-- WHAT THE TASK ASKS --
Give the count of lines in the records below that contain "keyEvent", with no other words.

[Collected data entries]
-------------------------

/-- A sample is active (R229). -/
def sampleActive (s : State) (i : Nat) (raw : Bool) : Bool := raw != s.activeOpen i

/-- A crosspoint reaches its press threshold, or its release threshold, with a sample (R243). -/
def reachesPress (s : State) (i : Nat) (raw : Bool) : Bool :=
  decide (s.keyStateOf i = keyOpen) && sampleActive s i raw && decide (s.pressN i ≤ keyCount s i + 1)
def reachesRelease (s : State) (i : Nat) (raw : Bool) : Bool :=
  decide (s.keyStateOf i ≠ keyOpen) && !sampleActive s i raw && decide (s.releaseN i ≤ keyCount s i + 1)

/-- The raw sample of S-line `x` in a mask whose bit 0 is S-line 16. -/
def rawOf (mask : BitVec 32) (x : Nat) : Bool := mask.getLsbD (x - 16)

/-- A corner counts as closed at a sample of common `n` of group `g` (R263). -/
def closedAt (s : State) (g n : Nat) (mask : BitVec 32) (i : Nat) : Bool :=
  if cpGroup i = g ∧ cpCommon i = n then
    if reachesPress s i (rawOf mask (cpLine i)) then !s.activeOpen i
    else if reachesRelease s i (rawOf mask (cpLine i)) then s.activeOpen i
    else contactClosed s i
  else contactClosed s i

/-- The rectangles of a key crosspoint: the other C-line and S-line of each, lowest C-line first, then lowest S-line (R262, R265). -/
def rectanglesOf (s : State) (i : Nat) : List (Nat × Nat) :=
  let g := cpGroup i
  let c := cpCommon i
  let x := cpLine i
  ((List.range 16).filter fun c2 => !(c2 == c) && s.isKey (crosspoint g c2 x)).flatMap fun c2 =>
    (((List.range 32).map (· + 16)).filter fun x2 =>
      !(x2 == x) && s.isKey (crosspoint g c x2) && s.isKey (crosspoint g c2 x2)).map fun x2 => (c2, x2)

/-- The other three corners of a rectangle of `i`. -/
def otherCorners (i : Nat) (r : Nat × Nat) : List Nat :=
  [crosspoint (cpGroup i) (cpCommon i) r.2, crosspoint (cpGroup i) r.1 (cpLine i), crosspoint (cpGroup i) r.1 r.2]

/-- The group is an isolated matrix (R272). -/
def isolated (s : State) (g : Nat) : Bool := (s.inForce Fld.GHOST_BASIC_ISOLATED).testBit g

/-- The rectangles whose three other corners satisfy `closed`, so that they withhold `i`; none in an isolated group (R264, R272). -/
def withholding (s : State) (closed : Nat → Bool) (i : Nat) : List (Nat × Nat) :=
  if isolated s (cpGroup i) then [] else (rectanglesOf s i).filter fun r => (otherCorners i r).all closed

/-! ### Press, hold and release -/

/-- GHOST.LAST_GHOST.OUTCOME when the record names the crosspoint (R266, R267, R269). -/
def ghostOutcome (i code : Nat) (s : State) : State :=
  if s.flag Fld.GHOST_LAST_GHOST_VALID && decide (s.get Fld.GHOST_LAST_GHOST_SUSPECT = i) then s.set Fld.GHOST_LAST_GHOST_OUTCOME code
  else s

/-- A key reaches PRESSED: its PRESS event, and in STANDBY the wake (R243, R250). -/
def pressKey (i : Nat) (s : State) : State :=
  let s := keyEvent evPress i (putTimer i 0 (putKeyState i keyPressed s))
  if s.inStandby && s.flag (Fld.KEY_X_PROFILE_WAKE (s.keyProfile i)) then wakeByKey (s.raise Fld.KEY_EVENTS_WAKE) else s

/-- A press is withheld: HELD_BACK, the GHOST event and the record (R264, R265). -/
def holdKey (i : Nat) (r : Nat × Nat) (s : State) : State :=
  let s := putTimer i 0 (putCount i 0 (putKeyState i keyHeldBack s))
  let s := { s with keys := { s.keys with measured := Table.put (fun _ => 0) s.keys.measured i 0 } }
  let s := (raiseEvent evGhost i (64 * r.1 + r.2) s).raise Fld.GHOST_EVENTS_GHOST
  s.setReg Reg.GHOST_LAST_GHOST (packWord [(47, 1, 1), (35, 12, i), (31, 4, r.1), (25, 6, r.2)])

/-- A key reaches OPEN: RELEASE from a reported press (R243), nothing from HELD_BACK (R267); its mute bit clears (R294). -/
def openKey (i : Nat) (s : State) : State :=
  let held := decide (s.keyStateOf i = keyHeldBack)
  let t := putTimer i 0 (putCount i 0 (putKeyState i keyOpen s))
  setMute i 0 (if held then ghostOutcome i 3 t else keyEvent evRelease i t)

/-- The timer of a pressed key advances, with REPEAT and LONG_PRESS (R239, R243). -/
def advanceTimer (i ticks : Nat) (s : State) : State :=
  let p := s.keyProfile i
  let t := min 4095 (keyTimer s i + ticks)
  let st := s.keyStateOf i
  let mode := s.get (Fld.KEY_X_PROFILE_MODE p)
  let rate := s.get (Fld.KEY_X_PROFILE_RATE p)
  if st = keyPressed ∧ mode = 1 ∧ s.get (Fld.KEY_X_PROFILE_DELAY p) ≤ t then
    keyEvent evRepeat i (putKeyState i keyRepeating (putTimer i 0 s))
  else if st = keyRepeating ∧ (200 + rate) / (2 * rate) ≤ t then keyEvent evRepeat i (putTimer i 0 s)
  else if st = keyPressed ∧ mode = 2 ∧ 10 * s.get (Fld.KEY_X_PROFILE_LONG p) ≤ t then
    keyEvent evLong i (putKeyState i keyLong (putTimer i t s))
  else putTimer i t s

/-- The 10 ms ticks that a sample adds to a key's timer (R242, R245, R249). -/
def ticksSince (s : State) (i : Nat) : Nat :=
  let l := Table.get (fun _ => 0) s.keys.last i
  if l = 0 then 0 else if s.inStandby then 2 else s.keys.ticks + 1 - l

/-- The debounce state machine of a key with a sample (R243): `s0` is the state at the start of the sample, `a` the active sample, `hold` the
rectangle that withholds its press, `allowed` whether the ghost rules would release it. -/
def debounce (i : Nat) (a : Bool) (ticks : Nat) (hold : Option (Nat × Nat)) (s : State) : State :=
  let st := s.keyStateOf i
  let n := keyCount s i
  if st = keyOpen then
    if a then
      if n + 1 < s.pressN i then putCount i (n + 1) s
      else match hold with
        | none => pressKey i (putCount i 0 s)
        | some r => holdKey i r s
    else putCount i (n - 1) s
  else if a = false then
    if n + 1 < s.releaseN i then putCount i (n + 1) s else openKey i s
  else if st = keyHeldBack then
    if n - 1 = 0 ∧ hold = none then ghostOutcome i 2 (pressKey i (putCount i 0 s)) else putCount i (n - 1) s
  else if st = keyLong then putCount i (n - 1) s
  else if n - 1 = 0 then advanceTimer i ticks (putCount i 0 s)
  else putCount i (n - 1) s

-------------------------

-- EXPECTED ANSWER --
5